My green belt Tae Kwon Do promotion.

"Come on everybody, pull your cards and get in line!" a tall mans shouts. "Let's start with white belt form!"

Long stance low block to the left, step forward, reverse punch. Turn around, repeat. Turn to the front, long stance low block, step forward, punch, step punch, step punch, yell. Turn to the right, long stance low block, step forward, reverse punch. turn around, repeat. To the back, long stance low block, step forward, punch, step punch, step punch, yell. Long stance low block to the left, step forward, reverse punch. Turn around, repeat, this time with a yell.

"Nice work, attention please." We turn and face the front, arms at our sides. "White belts, have a seat, yellow belts and higher, your turn. Go at your own pace."
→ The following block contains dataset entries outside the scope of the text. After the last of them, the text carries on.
/-- What a REDEEM slot takes: HOLD-OK, HOLD-NO (DEGRADED with offline permitted is the offline decision), CLAIM-OK, CLAIM-NO (LATE
and UNKNOWN defer the capture, DEGRADED defers the claim, another reason ends the slot with a DROP), and the STALL of a slot that
waits (R70 to R72, R75, R76, R81, R82). A step whose write-queue place is free is made with its cause, else it is pending; that
it is made at that event is an inference (log 14), as is a STALL's setting of a reply timer that does not run yet (log 32). -/
def Obligations.RedeemAnswers : Prop :=
  ∀ (s : State) (src dst : Station) (tag : Tag) (id : HoldId) (grant avail amount : Amount) (p dup : Bool) (r : Reason)
    (day : Day) (n : Nat) (sl : Slot),
    (hears s src dst (.holdOk tag id grant avail p) → slotTaking s src (.holdOk tag id grant avail p) = some (n, sl) →
      nextSatisfies (exec (.holdOk src dst tag id grant avail p) s) fun t =>
        oneSlot s t n (some { sl with
          state := .held, hold := some (id, grant.toNat), reply := none
          holdTimer := some (s.tp.config.holdLife * 1000 - s.tp.config.window) }) ∧ noRecord s t ∧
        t = { s with lc := countingLc s, ps := t.ps, su := { s.su with slots := t.su.slots, due := s.su.due ++
          [⟨{ plainNotice sl.tag sl.card .granted with
            amountA := grant.toNat, amountB := avail.toNat, isPartial := p }, some n, false⟩] } }) ∧
    (hears s src dst (.holdNo tag r avail) → slotTaking s src (.holdNo tag r avail) = some (n, sl) →
      nextSatisfies (exec (.holdNo src dst tag r avail) s) fun t =>
        (r ≠ .degraded ∨ sl.offline = false → oneSlot s t n (some (notifying sl)) ∧ noRecord s t ∧
          t = { s with lc := countingLc s, ps := t.ps, su := { s.su with slots := t.su.slots, due := s.su.due ++
            [⟨{ plainNotice sl.tag sl.card .refused with
              reason := r, amountA := if r = .funds then avail.toNat else 0 }, some n, true⟩] } }) ∧
        (r = .degraded → sl.offline = true → offlineOutcome s t (countingLc s) n sl)) ∧
    (hears s src dst (.claimOk tag amount day dup) → slotTaking s src (.claimOk tag amount day dup) = some (n, sl) →
      nextSatisfies (exec (.claimOk src dst tag amount day dup) s) fun t =>
        filingOnly s t n sl ∧ filingOutcome s t n sl .redemption amount.toNat (some day)
          { plainNotice sl.tag sl.card .captured with amountA := amount.toNat, day := day }) ∧
    (hears s src dst (.claimNo tag r) → slotTaking s src (.claimNo tag r) = some (n, sl) →
      nextSatisfies (exec (.claimNo src dst tag r) s) fun t =>
        (r ≠ .late → r ≠ .unknown → r ≠ .degraded → oneSlot s t n (some (notifying sl)) ∧ noRecord s t ∧
          t = { s with
            ps := t.ps
            su := { s.su with slots := t.su.slots, due := s.su.due ++
              [⟨{ plainNotice sl.tag sl.card .refused with reason := r }, some n, true⟩] }
            lc := { countingLc s with tx2 := { s.lc.tx2 with frames := s.lc.tx2.frames ++
              (match sl.hold with
               | some h => if 1 ≤ txFree s .c2 then [⟨cardHome sl.card, .drop sl.tag h.1, 0, 0⟩] else []
               | none => []) } } }) ∧
        (r = .late ∨ r = .unknown → entryOutcome s t (countingLc s) n sl .deferLate
          ⟨.post, .late, sl.card, sl.check, sl.amount, sl.tag, none, liveDay s, false, 0⟩) ∧
        (r = .degraded → entryOutcome s t (countingLc s) n sl .deferRetry
          ⟨.claimRetry, .none, sl.card, sl.check, sl.amount, sl.tag, sl.hold.map (·.1), liveDay s, false, 0⟩)) ∧
    (hears s src dst (.stall tag) → slotTaking s src (.stall tag) = some (n, sl) → s.tp.config.waitMode ≤ 2 →
      nextSatisfies (exec (.stall src dst tag) s) fun t =>
        oneSlot s t n (some
          (if (s.tp.config.waitMode = 1 ∧ sl.stalls < 4) ∨ (s.tp.config.waitMode = 2 ∧ sl.stalls = 0) then
            { sl with reply := some s.tp.config.window, stalls := sl.stalls + 1 }
          else sl)) ∧ noRecord s t ∧
        t = { s with lc := countingLc s, ps := t.ps, su := { s.su with slots := t.su.slots } })

/-- What LOAD, RETURN and INQUIRE slots take: a filing for LOAD-OK, RETURN-OK and a BALANCE that found the LOAD; else the notice
of R78, R79 and R80 at once (R71, R78 to R80, R82). A filing whose write-queue place is free is made with its cause, else it is
pending; that it is made at that event is an inference (log 14). -/
def Obligations.OtherAnswers : Prop :=
  ∀ (s : State) (src dst : Station) (tag : Tag) (bal avail : Amount) (dup : Bool) (r : Reason) (c : CardState)
    (q : TagResult) (day : Day) (n : Nat) (sl : Slot),
    (hears s src dst (.loadOk tag bal day dup) → slotTaking s src (.loadOk tag bal day dup) = some (n, sl) →
      nextSatisfies (exec (.loadOk src dst tag bal day dup) s) fun t => filingOnly s t n sl ∧
        filingOutcome s t n sl .load sl.amount (some day)
          { plainNotice sl.tag sl.card .loaded with amountA := sl.amount, amountB := bal.toNat, day := day }) ∧
    (hears s src dst (.returnOk tag bal day) → slotTaking s src (.returnOk tag bal day) = some (n, sl) →
      nextSatisfies (exec (.returnOk src dst tag bal day) s) fun t => filingOnly s t n sl ∧
        filingOutcome s t n sl .ret sl.amount (some day)
          { plainNotice sl.tag sl.card .returned with amountA := sl.amount, amountB := bal.toNat, day := day }) ∧
    (hears s src dst (.balance tag c bal avail q) → slotTaking s src (.balance tag c bal avail q) = some (n, sl) →
      nextSatisfies (exec (.balance src dst tag c bal avail q) s) fun t =>
        (sl.kind = .load ∧ q = .foundLoad → filingOnly s t n sl ∧ filingOutcome s t n sl .load sl.amount none
          { plainNotice sl.tag sl.card .loaded with amountA := sl.amount, amountB := bal.toNat }) ∧
        (sl.kind = .load ∧ q ≠ .foundLoad →
          endedSlot s t n sl { plainNotice sl.tag sl.card .notLoaded with amountA := sl.amount }) ∧
        (sl.kind ≠ .load → endedSlot s t n sl { plainNotice sl.tag sl.card .balance with
          cardState := c, amountA := bal.toNat, amountB := avail.toNat, result := q })) ∧
    (∀ x ∈ [(Body.loadNo tag r, Instr.loadNo src dst tag r), (.returnNo tag r, .returnNo src dst tag r)],
      hears s src dst x.1 → slotTaking s src x.1 = some (n, sl) →
      nextSatisfies (exec x.2 s) fun t => endedSlot s t n sl { plainNotice sl.tag sl.card .refused with reason := r }) ∧
    (hears s src dst (.inquireNo tag r) → slotTaking s src (.inquireNo tag r) = some (n, sl) →
      nextSatisfies (exec (.inquireNo src dst tag r) s) fun t => endedSlot s t n sl
        (if sl.kind = .load then { plainNotice sl.tag sl.card .inDoubt with amountA := sl.amount }
          else { plainNotice sl.tag sl.card .refused with reason := r }))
To the left, walking stance low block, step forward, punch. Turn around, repeat. Long stance low block to the front, reverse punch. To the right, reverse in block, step forward, reverse punch. Turn around, repeat. Long stance low block to the front, reverse punch. Slide your back leg up, high block to the right, step forward, punch. turn around, repeat. Pick up your front leg, turn to the back. step forward punch, yell.

"Attention." An equally tall woman joins the man, who is the instructor. "Yellow belts have a seat, orange and higher, orange belt form."

Walking stance low block to the left, front kick, land in a long stance, face punch. turn around, repeat. to the front, high block, step forward, high block. All the way around to the right, reverse in block, turn around, reverse in block. To the front, reverse in block, step forward, reverse in block. To the back, front kick, punch, front kick, punch, front kick punch, yell.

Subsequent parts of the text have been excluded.